My main point is that wide adoption does not necessarily imply superior design; in fact often one must choose between the two. There are very few units in SI that are better designed than any of their historial counterparts. Some are not significantly worse (centimeters and kilometers aren’t substantially worse than inches and miles), some are a bit worse (kilograms get the scale just a bit wrong), and some are substantially worse (Celsius is simply a worse vocabulary for describing air temperatures than Fahrenheit). Transition costs aside (which is a huge caveat), I think a US that went entirely metric would probably be a net good: sharing standards with the rest of the world would outweigh using slightly less-well-designed units. I would, however, mourn the loss of Fahrenheit. (In fact, I wouldn’t be at all surprised if that transition simply didn’t take.)

It is a huge shame, however, that our single universal system of units was not designed with a more modern understanding of human factors and use cases in mind.

  1. These prefixes have proven particularly useful in describing digital storage sizes, with common usage growing from thousands of bytes (kB) to millions of bytes (MB) to billions and trillions of bytes (GB; TB). There are few (if any) other examples of measurements in common use that are distributed exponentially (and it’s little surprise that there are no “traditional” non-SI units for measuring such quantities). The irony is that standardization for these units is inconsistent: the prefixes are sometimes used to refer to the standard metric powers of 1000 (kilo-, mega-, giga-, etc), but sometimes instead used for powers of 1024 (2 to the power of 10). “Officially” these should be called kibibytes, mebibytes, and gibibytes, written KiB, MiB, and GiB, but in practice kB, MB, and GB are ambiguous. 

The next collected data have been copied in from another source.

/-! ## Parts that leave the view as it is -/

section
variable (c : Cfg) (v : View)

/-- What the flash macros begin with (R282). -/
theorem view_entry (o : OrchState) : (identifyPhase ++ [PlanItem.enter o] ++ flashEntry).foldl (View.after c) v = v := rfl

theorem view_refreshPhase (opts : Byte) : (refreshPhase opts).foldl (View.after c) v = v := by
  unfold refreshPhase
  split <;> rfl

/-- A flash macro with one loop makes of the view what its loop does (R292 to R294). -/
theorem view_flashMacro (o : OrchState) (loop : List PlanItem) (opts : Byte) :
    (identifyPhase ++ [PlanItem.enter o] ++ flashEntry ++ loop ++ refreshPhase opts).foldl (View.after c) v =
      loop.foldl (View.after c) v := by
  rw [List.foldl_append, List.foldl_append, view_entry, view_refreshPhase]

end

/-! ## Reads -/

theorem flashBytes_add (m : Memory) (a n k : Nat) : flashBytes m a (n + k) = flashBytes m a n ++ flashBytes m (a + n) k := by
  simp [flashBytes, List.range_add, Nat.add_assoc]

theorem length_flashBytes (m : Memory) (a n : Nat) : (flashBytes m a n).length = n := by simp [flashBytes]

theorem getElem?_flashBytes {m : Memory} {a n j : Nat} (hj : j < n) (hin : a + n ≤ flashSpace) :
    (flashBytes m a n)[j]? = some (m.read (a + j)) := by
  simp [flashBytes, hj, Nat.mod_eq_of_lt (show a + j < flashSpace by omega)]

/-- A held read collects the bytes one after another (R292). -/
theorem view_contReads (c : Cfg) (sizes : List Nat) : ∀ (v : View), (∀ n ∈ sizes, n < 2 ^ 32) →
    (sizes.map fun n => PlanItem.sub (.fContRead (BitVec.ofNat 32 n)) .append).foldl (View.after c) v =
      { v with pos := v.pos + sizes.sum, out := v.out ++ flashBytes v.mem v.pos sizes.sum } := by
  induction sizes with
  | nil => intro v _; simp [flashBytes]
  | cons n ns ih =>
    intro v hlt
    obtain ⟨hn, hns⟩ := List.forall_mem_cons.mp hlt
    have hnat : (BitVec.ofNat 32 n).toNat = n := by rw [BitVec.toNat_ofNat, Nat.mod_eq_of_lt hn]
    rw [List.map_cons, List.foldl_cons, ih _ hns]
    simp only [View.after, View.keeping, memAfter, posAfter, hnat, List.sum_cons, flashBytes_add, Nat.add_assoc, List.append_assoc]

theorem readSizes_sum {c : Cfg} (hread : 0 < c.readChunk) (len : Nat) : (readSizes c len).sum = len := by
  rw [readSizes, sizes_eq, ← List.length_flatten, flatten_chunks hread _ _ (by simp), List.length_replicate]

theorem lt_of_mem_readSizes {c : Cfg} (hread : 0 < c.readChunk) (len : Len) : ∀ n ∈ readSizes c len.toNat, n < 2 ^ 32 := by
  intro n hn
  have hle := List.le_sum_of_mem hn
  rw [readSizes_sum hread] at hle
  omega

/-- `M_READ`'s read collects the bytes of its range (R292). -/
theorem view_readLoop {c : Cfg} (hread : 0 < c.readChunk) (v : View) (offset : Addr) (len : Len) :
    ∃ pos, (readLoop c offset len.toNat).foldl (View.after c) v =
      { v with pos := pos, out := v.out ++ flashBytes v.mem offset.toNat len.toNat } := by
  unfold readLoop
  split
  next hzero => exact ⟨v.pos, by simp [hzero, flashBytes]⟩
  next =>
    have hreads := view_contReads c (readSizes c len.toNat) { v with pos := offset.toNat } (lt_of_mem_readSizes hread len)
    rw [readSizes_sum hread] at hreads
    refine ⟨offset.toNat + len.toNat, ?_⟩
    rw [List.foldl_append, List.foldl_cons]
    exact congrArg (fun w => [runIt .spiEnd].foldl (View.after c) w) hreads
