-- ==== Sys2Proof/Decode.lean ====
section
/-!
DEFINITION. What the block does next is decoded from the STATE register (30_encoding.md rule R79)
or from a host access to the register window (30_encoding.md rule R83). Decoding is total and
rejects by name; the encoder follows it, written from the same tables.
-/

namespace Sys2Proof

/-! The STATE codes of 10_state.md rule R21. -/

abbrev Code.idle : BitVec 5 := 0#5
abbrev Code.hsPoll : BitVec 5 := 1#5
abbrev Code.hsWait : BitVec 5 := 2#5
abbrev Code.bootreq : BitVec 5 := 3#5
abbrev Code.hdr : BitVec 5 := 4#5
abbrev Code.hdrEnd : BitVec 5 := 5#5
abbrev Code.keySync : BitVec 5 := 6#5
abbrev Code.keyReq1 : BitVec 5 := 7#5
abbrev Code.keyReq2 : BitVec 5 := 8#5
abbrev Code.keyAck : BitVec 5 := 9#5
abbrev Code.len : BitVec 5 := 10#5
abbrev Code.pay : BitVec 5 := 11#5
abbrev Code.fold : BitVec 5 := 12#5
abbrev Code.finStart : BitVec 5 := 13#5
abbrev Code.finPoll : BitVec 5 := 14#5
abbrev Code.finWait : BitVec 5 := 15#5
abbrev Code.finReq : BitVec 5 := 16#5
abbrev Code.finCrc : BitVec 5 := 17#5
abbrev Code.done : BitVec 5 := 18#5
abbrev Code.error : BitVec 5 := 19#5

/-! The window offsets of 10_state.md rule R25 that a command writes. -/

abbrev Offset.ctrl : Word := 0x00#32
abbrev Offset.len : Word := 0x08#32

/-- Why a selecting word is no operation of the block. -/
inductive Reject where
  /-- STATE 20 to 31 is never held (R81). -/
  | reservedState (code : BitVec 5)
  /-- The offset is not in the 64-byte window (R25). -/
  | outsideWindow (offset : Word)
  /-- Not a 32-bit access (R38). -/
  | accessSize (size : Nat)
  /-- The offset is not a multiple of 4 (R38). -/
  | misaligned (offset : Word)
  /-- A write the window ignores: CTRL with bit 0 = 0 (R26), a read-only register, a reserved
  offset (R37). -/
  | ignoredWrite (offset : Word)
deriving DecidableEq, Repr

/-- The operation a STATE code selects (R79; the rows of format STATE, mask 0x1F). -/
def decodeState (code : BitVec 5) : Except Reject Instr :=
  match code.toNat with
  | 0 => .ok .idle
  | 1 => .ok .hsPoll
  | 2 => .ok .hsWait
  | 3 => .ok .bootreq
  | 4 => .ok .hdr
  | 5 => .ok .hdrEnd
  | 6 => .ok .keySync
  | 7 => .ok .keyReq1
  | 8 => .ok .keyReq2
  | 9 => .ok .keyAck
  | 10 => .ok .len
  | 11 => .ok .pay
  | 12 => .ok .fold
  | 13 => .ok .finStart
  | 14 => .ok .finPoll
  | 15 => .ok .finWait
  | 16 => .ok .finReq
  | 17 => .ok .finCrc
  | 18 => .ok .done
  | 19 => .ok .error
  | _ => .error (.reservedState code)

/-- The command a host access is (R83, R174), or why it is none (R25, R26, R37, R38). -/
def decodeAccess (a : Access) : Except Reject Instr :=
  if 64 ≤ a.offset.toNat then .error (.outsideWindow a.offset)
  else if a.size ≠ 4 then .error (.accessSize a.size)
  else if a.offset.extractLsb' 0 2 ≠ 0#2 then .error (.misaligned a.offset)
  else if a.write = false then .ok (.regRead (a.offset.setWidth 6))
  else if a.offset = Offset.ctrl then
    if a.data.getLsbD 0 then .ok .start else .error (.ignoredWrite a.offset)
  else if a.offset = Offset.len then .ok (.lenWrite a.data)
  else .error (.ignoredWrite a.offset)

/-- The decoder: total on every selecting word. -/
def decode : OpWord → Except Reject Instr
  | .state code => decodeState code
  | .access a => decodeAccess a

/-- A 32-bit write of `v` at offset `off`. -/
def Access.writeWord (off v : Word) : Access :=
  { write := true, size := 4, offset := off, data := v }

/-- A 32-bit read at offset `off`. -/
def Access.readWord (off : Word) : Access :=
  { write := false, size := 4, offset := off, data := 0#32 }

/-- The access to window offset `addr - base` that a platform makes of an absolute address, for a
window placed at `base` (00_scope.md rule R10: the base is a parameter, only offsets are
architectural). -/
def Access.atAddress (base addr : Word) (a : Access) : Access :=
  { a with offset := addr - base }

/-- The encoder: the word that selects an operation (R21, R83, R25). START is written with its
ignored bits zero. -/
def encode : Instr → OpWord
  | .idle => .state Code.idle
  | .hsPoll => .state Code.hsPoll
  | .hsWait => .state Code.hsWait
  | .bootreq => .state Code.bootreq
  | .hdr => .state Code.hdr
  | .hdrEnd => .state Code.hdrEnd
  | .keySync => .state Code.keySync
  | .keyReq1 => .state Code.keyReq1
  | .keyReq2 => .state Code.keyReq2
  | .keyAck => .state Code.keyAck
  | .len => .state Code.len
  | .pay => .state Code.pay
  | .fold => .state Code.fold
  | .finStart => .state Code.finStart
  | .finPoll => .state Code.finPoll
  | .finWait => .state Code.finWait
  | .finReq => .state Code.finReq
  | .finCrc => .state Code.finCrc
  | .done => .state Code.done
  | .error => .state Code.error
  | .start => .access (Access.writeWord Offset.ctrl 1#32)
  | .lenWrite v => .access (Access.writeWord Offset.len v)
  | .regRead off => .access (Access.readWord (off.setWidth 32))

/-- The selecting word that a number of the opcode table stands for. The table holds rows of two
decode spaces whose numbers overlap (STATE 8 and LEN_WRITE's offset 0x08, STATE 1 and START's bit
0), so the width the table gives the row settles what the number alone does not: no bits at all is
REG_READ (mask 0x00), the 8-bit number 0x08 is LEN_WRITE's offset (STATE 8 has a 9-bit row), an
odd 32-bit number that is no other STATE code is START's write data, and all else is a STATE code in
bits [4:0] (mask 0x1F). A host command's remaining bits are zero. DESIGN CHOICE, log 9. -/
def tableWord (nbits w : Nat) : OpWord :=
  if nbits = 0 then .access (Access.readWord (BitVec.ofNat 32 w))
  else if nbits = 8 ∧ w = 8 then .access (Access.writeWord Offset.len 0#32)
  else if nbits = 32 ∧ w % 2 = 1 ∧ (w = 1 ∨ 32 ≤ w) then
    .access (Access.writeWord Offset.ctrl (BitVec.ofNat 32 w))
  else .state (BitVec.ofNat 5 w)

/-- The operation the decoder reads from a number of the opcode table. -/
def decodeTableWord (nbits w : Nat) : Option Instr :=
  match decode (tableWord nbits w) with
  | .ok i => some i
  | .error _ => none

end Sys2Proof
end

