-- ==== Sys2Proof/Machine/Handshake.lean ====
section
/-!
DEFINITION. The handshake and header phases (41_handshake_header.md rules R130 to R134).
-/

namespace Sys2Proof.Machine

/-- Completion of a poll (R130, R161): record readiness, load the delay, enter the wait state. -/
def State.pollDone (ready : Word → Bool) (wait : BitVec 5) (r : Word) (s : State) : State :=
  { s with pollhit := ready r, delay := delayTicks s.cfg, state := wait }

/-- HS_POLL (R130). -/
def execHsPoll (s : State) : Result :=
  exchange id (cmdFrame 0x6202#16) (State.pollDone hsReady Code.hsWait) s

/-- HS_WAIT (R131). -/
def execHsWait (s : State) : Result :=
  .next (s.waitStep Code.bootreq Code.hsPoll)

/-- BOOTREQ (R132): CURSOR starts at 0. -/
def execBootreq (s : State) : Result :=
  exchange id (cmdFrame 0x6102#16)
    (fun _ s => { s with cursor := 0x00000000#32, state := Code.hdr }) s

/-- Completion of a header frame (R133): step CURSOR by 2; the header ends at 0xC0. -/
def State.hdrDone (_r : Word) (s : State) : State :=
  { s with
    cursor := s.cursor + 2#32
    state := if s.cursor + 2#32 = 0xC0#32 then Code.hdrEnd else Code.hdr }

/-- HDR (R133). -/
def execHdr (s : State) : Result :=
  exchange id (fun s => s.hdrFrame s.cursor) State.hdrDone s

/-- HDR_END (R134). -/
def execHdrEnd (s : State) : Result :=
  exchange id (cmdFrame 0x6200#16) (State.goto Code.keySync) s

end Sys2Proof.Machine
end

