-- ==== Sys2Proof/Machine/Cycle.lean ====
section
/-!
DEFINITION. One atomic transition (20_memory.md rule R64): which agent moves, what the block is
asked to do by it, and the duties of the host (60_exceptions.md rule R216) whose breach has no
meaning (93_implementation_defined.md §3).
-/

namespace Sys2Proof.Machine

/-- What selects the block's next own step: the STATE register (R21, R79). -/
def State.fetch (s : State) : OpWord := .state s.state

/-- What a word that is no operation of the block does: an ignored write changes nothing (R26, R37);
an access outside the window faults; the rest has no meaning and is refused (R38, R81). -/
def rejected (r : Reject) (s : State) : Result :=
  match r with
  | .ignoredWrite _ => .next s
  | .outsideWindow off => .fault (.outsideWindow off)
  | .accessSize n => .refused (.accessSize n)
  | .misaligned off => .refused (.misaligned off)
  | .reservedState code => .refused (.reservedState code)

/-- Decode a selecting word and run the operation. -/
def runWord (w : OpWord) (s : State) : Result :=
  match decode w with
  | .ok i => exec i s
  | .error r => rejected r s

/-- Whether pins complete a request that was already completed: the transport completes each accepted
request exactly once (R216, R226). A completion that no request asked for is none of these; the block
ignores it (R40). -/
def State.completesTwice (p : Pins) (s : State) : Bool := p.rxValid && s.request == .answered

/-- The transport's account after a cycle with the pins at `p`: a request is accepted while `tx_valid`
and `tx_ready` are 1, and completed by the next `rx_valid` (R40, R226). -/
def State.nextRequest (p : Pins) (s : State) : Request :=
  if s.txValid && p.txReady then .outstanding
  else if p.rxValid && s.request == .outstanding then .answered
  else s.request

/-- The block takes one F_CLK cycle of its own with the transport's pins at `p` (R40). -/
def blockCycle (p : Pins) (s : State) : Result :=
  if s.completesTwice p then .refused .secondCompletion
  else runWord s.fetch { s with pins := p, request := s.nextRequest p }

/-- Whether an access is a START that would begin a session while the transport is still mid-word
from a reset that cut an exchange: the host had to reset or drain it first (R222, R216). -/
def State.breaksDrainDuty (s : State) (a : Access) : Bool :=
  s.cut && !s.busy && preconditionOK s.len &&
    (match decode (.access a) with
     | .ok .start => true
     | _ => false)

/-- A host access to the register window (R25, R38, R83). -/
def hostAccess (a : Access) (s : State) : Result :=
  if s.breaksDrainDuty a then .refused .startBeforeDrain
  else runWord (.access a) s

/-- A host write to the image space: allowed while not BUSY, and at offsets `>= LEN` always, since
those are no bytes of the image; a write below LEN during a session has no meaning (R60, R216). -/
def hostImageWrite (off : Nat) (b : Byte) (s : State) : Result :=
  if imageSize ≤ off then .fault (.outsideImage off)
  else if s.busy && off < s.len.toNat then .refused (.imageWriteWhileBusy off)
  else .next { s with image := Memory.write s.image off b }

/-- The host changes the link configuration: outside the block, and forbidden during a session
(R224). -/
def hostRelink (s : State) : Result :=
  if s.busy then .refused .relinkWhileBusy else .next s

/-- One agent's move, taken from a state whose script no longer holds it. -/
def applyInput (m : Input) (s : State) : Result :=
  match m with
  | .clock p => blockCycle p s
  | .host a => hostAccess a s
  | .image off b => hostImageWrite off b s
  | .rst => .next s.resetBlock
  | .drain => .next { s with cut := false }
  | .relink => hostRelink s

/-- The agents' coming moves: the script, and after it the loop, which begins anew each time it ends
(R216: a poll that is never answered ready is a run without end). -/
def State.moves (s : State) : List Input :=
  match s.script with
  | [] => s.loop
  | m :: rest => m :: rest

/-- The next transition: the first of the agents' moves, or, when they make none, a block cycle in which
they are quiet (log 1). -/
def nextTransition (s : State) : Result :=
  match s.moves with
  | [] => blockCycle Pins.quiet s
  | m :: rest => applyInput m { s with script := rest }

/-- `s` with the selecting word `w` placed where the next transition takes it from: a STATE code in
STATE with a block cycle scripted first, a host access as the script's first move. The duties that
could refuse that transition count as met (log 1). -/
def State.place (s : State) (w : OpWord) : State :=
  match w with
  | .state code =>
    { s with
      state := code, script := .clock s.pins :: s.script
      request := if s.completesTwice s.pins then .outstanding else s.request }
  | .access a => { s with script := .host a :: s.script, cut := false }

end Sys2Proof.Machine
end

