-- ==== Sys2Proof/Machine/Step.lean ====
section
/-!
DEFINITION. The step of the machine: one atomic transition (20_memory.md rule R64).
-/

namespace Sys2Proof.Machine

/-- One atomic transition of the block and the agents around it. -/
def step (s : State) : Host.Outcome State Fault Refusal := nextTransition s

/-- `s` with the operation that a number of the opcode table stands for placed where the next step
takes it from. -/
def State.withFetchWord (s : State) (nbits w : Nat) : State := s.place (tableWord nbits w)

end Sys2Proof.Machine
end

  2. In fact, computers actually have significant problems with powers of ten: decimal fractions are awkward for computers to process natively, with the vast majority of systems storing “one tenth” as 0.10000000149. While this is a small error on its own, the accumulation of such errors over many calculations leads to substantial inaccuracy. Financial systems, in particular, entail quite a bit of expensive (and error-prone) engineering to ensure price representations that are precise, not approximations. 

  3. Temperatures are also used widely for cooking—ie oven temperatures—but in my limited exposure humans never really develop much intuition for this. We learn that a 230°C/450°F oven is very hot and a 150°C/300°F oven is relatively cool for cooking, but to me at least such numbers always seem arbitrary and beyond direct experience. 

  4. The use of “leap seconds” to account for Earth’s very-slightly-unpredictable speed of rotation means that exact conversion from years to seconds isn’t even predictable in advance. This lack of predictability is such an inconvenience to automated systems that we’re probably giving up on leap seconds, and merely accepting that the current calendar will slowly drift away from perfect solar time over the course of millenia. If solar noon being a few minutes “off” in ten thousand years is a problem, it will be hard to claim that the legacy date-and-time system will have been anything but astonishingly successful.